INFO: Pandarallel will run on 8 workers.
INFO: Pandarallel will use Memory file system to transfer data between the main process and workers.


In [22]:
type2path = {
    12: {
        "json_dir": "/data/metadata/apa-en/marking-data/10",
        "audio_dir": "/data/audio/prep-submission-audio/apa-type-10",
        "metadata_path": "/data/metadata/stt-en/raw/vad-filtered-info_question_type-10_01082022_18092023.csv"
    },
}


In [23]:
_type_ = 12

data_dir = "/data/codes/sb-apa/data/scoring"
out_raw_json_path = f'{data_dir}/train-data-type-10.jsonl'

In [24]:
path_dict = type2path[_type_]

hparams = {
    "json_dir": path_dict["json_dir"],
    "audio_dir": path_dict["audio_dir"],
    "metadata_path": path_dict["metadata_path"],
    "out_jsonl_path": out_raw_json_path
}

metadata = pd.read_csv(hparams["metadata_path"])
metadata.head(2)

Unnamed: 0,id,is_deleted,user_id,question_id,question_type,question_content,url,score,fidelity_class,created_at,total_time,word_count
0,5580000,0,52077.0,66902,10,statistics,https://storage.googleapis.com/materials-eleme...,90.0,RELEVANT,2023-09-18 21:17:11,2.63,1.0
1,5580001,0,88226.0,26144,10,Seat,https://storage.googleapis.com/materials-eleme...,53.0,RELEVANT,2023-09-18 21:17:11,2.45,1.0


In [25]:
def is_valid_audio(audio_id):
    abs_path = os.path.join(hparams["audio_dir"], f'{audio_id}.wav')
    if not os.path.exists(abs_path):
        return False
    try:
        wav, sr = torchaudio.load(abs_path)
        if sr != 16000:
            return False
    except:
        return False
    
    return True

is_exist =  metadata.id.parallel_apply(is_valid_audio)
print(metadata.shape)
metadata = metadata[is_exist]
print(metadata.shape)

VBox(children=(HBox(children=(IntProgress(value=0, description='0.00%', max=136984), Label(value='0 / 136984')…

(1095866, 12)
(1095866, 12)


In [26]:
def filter_data(data):
    print(f'### shape before filtering: {data.shape}')
    data = data[data.total_time > 1.0]
    data = data[data.total_time < 6.0]
    data = data[data.word_count < 16]
    # data = data[0:20000]
    print(f'### shape after filtering: {data.shape}')
    return data

metadata = filter_data(metadata)

### shape before filtering: (1095866, 12)
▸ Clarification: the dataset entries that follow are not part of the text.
-- ==== Sys2Proof/Laws/AnchorMemory.lean ====
section
/-! SUPPORT. The operations of Machine/Memory.lean that leave the memory, the fuses and the queue alone, one lemma each. -/

set_option linter.unusedSimpArgs false
set_option linter.unusedTactic false

namespace Sys2Proof.Machine
open Sys2Proof Host

@[simp] theorem setDdr_anchor (chB : Bool) (c : DdrCh) (s : State) : (setDdr chB c s).anchor = s.anchor := by
  unfold setDdr
  split <;> simp only [anchor_mk, anchor_eta]

@[simp] theorem channelLost_anchor (chB : Bool) (s : State) : (channelLost chB s).anchor = s.anchor := by simp only [channelLost, anchor_mk, anchor_eta, fatalBy_anchor, refreshCfg_anchor, setDdr_anchor]

@[simp] theorem retrainEnd_anchor (chB ok : Bool) (s : State) : (retrainEnd chB ok s).anchor = s.anchor := by
  unfold retrainEnd
  repeat' first
    | with_reducible rfl
    | (simp only [anchor_mk, anchor_eta, anchor_ite, ite_self, implies_true, askClamp_anchor, bump_anchor, channelLost_anchor, freeClampOf_anchor, setDdr_anchor]; done)

@[simp] theorem setDma_anchor (c : Nat) (d : Dma) (s : State) : (setDma c d s).anchor = s.anchor := by simp only [setDma, anchor_mk, anchor_eta]

@[simp] theorem fetchDesc_anchor (c a : Nat) (s : State) : (fetchDesc c a s).anchor = s.anchor := by simp only [fetchDesc, anchor_mk, anchor_eta, setDma_anchor]

@[simp] theorem dmaIrq_anchor (c : Nat) (s : State) : (dmaIrq c s).anchor = s.anchor := by
  unfold dmaIrq
  split <;> simp only [anchor_mk, anchor_eta, setIrq_anchor]

@[simp] theorem putItem_anchor (q : Nat) (l : List Byte) (poison : Bool) (s : State) : (putItem q l poison s).anchor = s.anchor := by simp only [putItem, anchor_mk, anchor_eta, setQuay_anchor]

@[simp] theorem dmaClaim_anchor (c q n : Nat) (s : State) : (dmaClaim c q n s).2.anchor = s.anchor := by
  unfold dmaClaim
  split <;> simp only [anchor_mk, anchor_eta, bump_anchor, claimQuay_anchor]

theorem dmaClaim_anchor_of {c : Nat} {q : Nat} {n : Nat} {s : State} {o_ : Bool} {u_ : State} (h_ : dmaClaim c q n s = (o_, u_)) : u_.anchor = s.anchor := by
  rw [← dmaClaim_anchor c q n s, h_]

@[simp] theorem dmaStart_anchor (a : Agent) (c : Nat) (s : State) : (dmaStart a c s).anchor = s.anchor := by
  unfold dmaStart
  split <;> simp only [anchor_mk, anchor_eta, fetchDesc_anchor, setDma_anchor, setIrq_anchor]

@[simp] theorem dmaStop_anchor (a : Agent) (c : Nat) (s : State) : (dmaStop a c s).anchor = s.anchor := by
  unfold dmaStop
  split <;> simp only [anchor_mk, anchor_eta, setDma_anchor]

@[simp] theorem setEngine_anchor (e : Nat) (x : Engine) (s : State) : (setEngine e x s).anchor = s.anchor := by simp only [setEngine, anchor_mk, anchor_eta]

@[simp] theorem releaseEngine_anchor (e : Nat) (s : State) : (releaseEngine e s).anchor = s.anchor := by
  unfold releaseEngine
  repeat' first
    | with_reducible rfl
    | (simp only [anchor_mk, anchor_eta, anchor_ite, ite_self, implies_true, setEngine_anchor]; done)
    | simp only [anchor_mk, anchor_eta, anchor_ite, ite_self, implies_true, setEngine_anchor]
    | refine (anchor_foldl _ (fun _ _ => ?_) _ _).trans ?_

@[simp] theorem wdogKick_anchor (e : Nat) (s : State) : (wdogKick e s).anchor = s.anchor := by
  unfold wdogKick
  split <;> simp only [anchor_mk, anchor_eta, setEngine_anchor]

end Sys2Proof.Machine
end

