-- ==== Sys2Proof/Laws/AnchorDumps.lean ====
section
/-! SUPPORT. The operations of Machine/Dumps.lean that leave the memory, the fuses and the queue alone, one lemma each. -/

set_option linter.unusedSimpArgs false
set_option linter.unusedTactic false

namespace Sys2Proof.Machine
open Sys2Proof Host

@[simp] theorem putDump_anchor (own : Bool) (d : DumpHdr) (s : State) : (putDump own d s).anchor = s.anchor := by
  unfold putDump
  repeat' first
    | (simp only [anchor_mk, anchor_eta, bump_anchor]; done)
    | split

@[simp] theorem putFlashDump_anchor (d : DumpHdr) (s : State) : (putFlashDump d s).anchor = s.anchor := by
  unfold putFlashDump
  repeat' first
    | (simp only [anchor_mk, anchor_eta, bump_anchor]; done)
    | split

@[simp] theorem setCursor_anchor (q : Nat) (s : State) : (setCursor q s).anchor = s.anchor := by
  unfold setCursor
  split <;> simp only [anchor_mk, anchor_eta, bumpBy_anchor]

@[simp] theorem leaveReset_anchor (s : State) : (leaveReset s).anchor = s.anchor := by
  unfold leaveReset
  split <;> simp only [anchor_mk, anchor_eta, warmBegin_anchor]

end Sys2Proof.Machine
end

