/-! ### A byte of memory -/

@[simp] theorem setByte_regs (s : State) (a : Nat) (b : Byte) : (s.setByte a b).regs = s.regs := by unfold State.setByte; rfl
@[simp] theorem setByte_halves (s : State) (a : Nat) (b : Byte) : (s.setByte a b).halves = s.halves := by unfold State.setByte; rfl
@[simp] theorem setByte_latches (s : State) (a : Nat) (b : Byte) : (s.setByte a b).latches = s.latches := by unfold State.setByte; rfl
@[simp] theorem setByte_tables (s : State) (a : Nat) (b : Byte) : (s.setByte a b).tables = s.tables := by unfold State.setByte; rfl
@[simp] theorem setByte_cfgErr (s : State) (a : Nat) (b : Byte) : (s.setByte a b).cfgErr = s.cfgErr := by unfold State.setByte; rfl
@[simp] theorem setByte_start (s : State) (a : Nat) (b : Byte) : (s.setByte a b).start = s.start := by unfold State.setByte; rfl
@[simp] theorem setByte_pins (s : State) (a : Nat) (b : Byte) : (s.setByte a b).pins = s.pins := by unfold State.setByte; rfl
@[simp] theorem setByte_clock (s : State) (a : Nat) (b : Byte) : (s.setByte a b).clock = s.clock := by unfold State.setByte; rfl
@[simp] theorem setByte_hlt (s : State) (a : Nat) (b : Byte) : (s.setByte a b).hlt = s.hlt := by unfold State.setByte; rfl
@[simp] theorem setByte_evr (s : State) (a : Nat) (b : Byte) : (s.setByte a b).evr = s.evr := by unfold State.setByte; rfl
@[simp] theorem setByte_fh (s : State) (a : Nat) (b : Byte) : (s.setByte a b).fh = s.fh := by unfold State.setByte; rfl
@[simp] theorem setByte_pool (s : State) (a : Nat) (b : Byte) : (s.setByte a b).pool = s.pool := by unfold State.setByte; rfl
@[simp] theorem setByte_chn (s : State) (a : Nat) (b : Byte) : (s.setByte a b).chn = s.chn := by unfold State.setByte; rfl
@[simp] theorem setByte_det (s : State) (a : Nat) (b : Byte) : (s.setByte a b).det = s.det := by unfold State.setByte; rfl
@[simp] theorem setByte_lane (s : State) (a : Nat) (b : Byte) : (s.setByte a b).lane = s.lane := by unfold State.setByte; rfl
@[simp] theorem setByte_txm (s : State) (a : Nat) (b : Byte) : (s.setByte a b).txm = s.txm := by unfold State.setByte; rfl
@[simp] theorem setByte_cal (s : State) (a : Nat) (b : Byte) : (s.setByte a b).cal = s.cal := by unfold State.setByte; rfl
@[simp] theorem setByte_timer (s : State) (a : Nat) (b : Byte) : (s.setByte a b).timer = s.timer := by unfold State.setByte; rfl
@[simp] theorem setByte_sch (s : State) (a : Nat) (b : Byte) : (s.setByte a b).sch = s.sch := by unfold State.setByte; rfl
@[simp] theorem setByte_key (s : State) (a : Nat) (b : Byte) : (s.setByte a b).key = s.key := by unfold State.setByte; rfl
@[simp] theorem setByte_flash (s : State) (a : Nat) (b : Byte) : (s.setByte a b).flash = s.flash := by unfold State.setByte; rfl
@[simp] theorem setByte_jrn (s : State) (a : Nat) (b : Byte) : (s.setByte a b).jrn = s.jrn := by unfold State.setByte; rfl
@[simp] theorem setByte_dl (s : State) (a : Nat) (b : Byte) : (s.setByte a b).dl = s.dl := by unfold State.setByte; rfl
@[simp] theorem setByte_fry (s : State) (a : Nat) (b : Byte) : (s.setByte a b).fry = s.fry := by unfold State.setByte; rfl
@[simp] theorem setByte_fwd (s : State) (a : Nat) (b : Byte) : (s.setByte a b).fwd = s.fwd := by unfold State.setByte; rfl
@[simp] theorem setByte_pair (s : State) (a : Nat) (b : Byte) : (s.setByte a b).pair = s.pair := by unfold State.setByte; rfl
@[simp] theorem setByte_upd (s : State) (a : Nat) (b : Byte) : (s.setByte a b).upd = s.upd := by unfold State.setByte; rfl
@[simp] theorem setByte_camps (s : State) (a : Nat) (b : Byte) : (s.setByte a b).camps = s.camps := by unfold State.setByte; rfl
@[simp] theorem setByte_prog (s : State) (a : Nat) (b : Byte) : (s.setByte a b).prog = s.prog := by unfold State.setByte; rfl
@[simp] theorem setByte_msys (s : State) (a : Nat) (b : Byte) : (s.setByte a b).msys = s.msys := by unfold State.setByte; rfl
@[simp] theorem setByte_before (s : State) (a : Nat) (b : Byte) : (s.setByte a b).before = s.before := by unfold State.setByte; rfl
@[simp] theorem setByte_straits (s : State) (a : Nat) (b : Byte) : (s.setByte a b).straits = s.straits := by unfold State.setByte; rfl
@[simp] theorem setByte_sent (s : State) (a : Nat) (b : Byte) : (s.setByte a b).sent = s.sent := by unfold State.setByte; rfl
@[simp] theorem setByte_free (s : State) (a : Nat) (b : Byte) : (s.setByte a b).free = s.free := by unfold State.setByte; rfl
@[simp] theorem setByte_pending (s : State) (a : Nat) (b : Byte) : (s.setByte a b).pending = s.pending := by unfold State.setByte; rfl

end Sys2Proof.Machine
end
### shape after filtering: (1055250, 12)


In [27]:
def norm_text(text):
    text = re.sub(r"[\,\.\!\?\:\;]", " ", text)
    text = re.sub("\s+", " ", text).strip()
    text = text.upper()

    return text

def is_valid_phoneme(phoneme):
    if phoneme["phoneme_error_arpabet"] != "normal":
        trans = phoneme["phoneme_error_arpabet"].split(" - ")[-1]
        labels = phoneme["phoneme_error_arpabet"].split(" - ")[0]
        if len(labels.split(" ")) >= 2:
            return False
        
        if len(trans.split(" ")) >= 2:
            return False
                
    return True

def is_valid_word(word):
    if len(word["phonemes"]) != len(word["trans_arpabet"].split()):
        return False

    return True
            
def parse_json_file(json_path):
    decision2color = {
        "correct": 2,
        "warning":1,
        "error":0
    }

    try: 
        with open(json_path, "r") as f:
            content = json.load(f)
        id = os.path.basename(json_path).split(".")[0]

        utterances = []
        for raw_utterance in content["utterance"]:
            id = id
            utt_raw_text = raw_utterance["sentence"]
            utt_score = raw_utterance["nativeness_score"]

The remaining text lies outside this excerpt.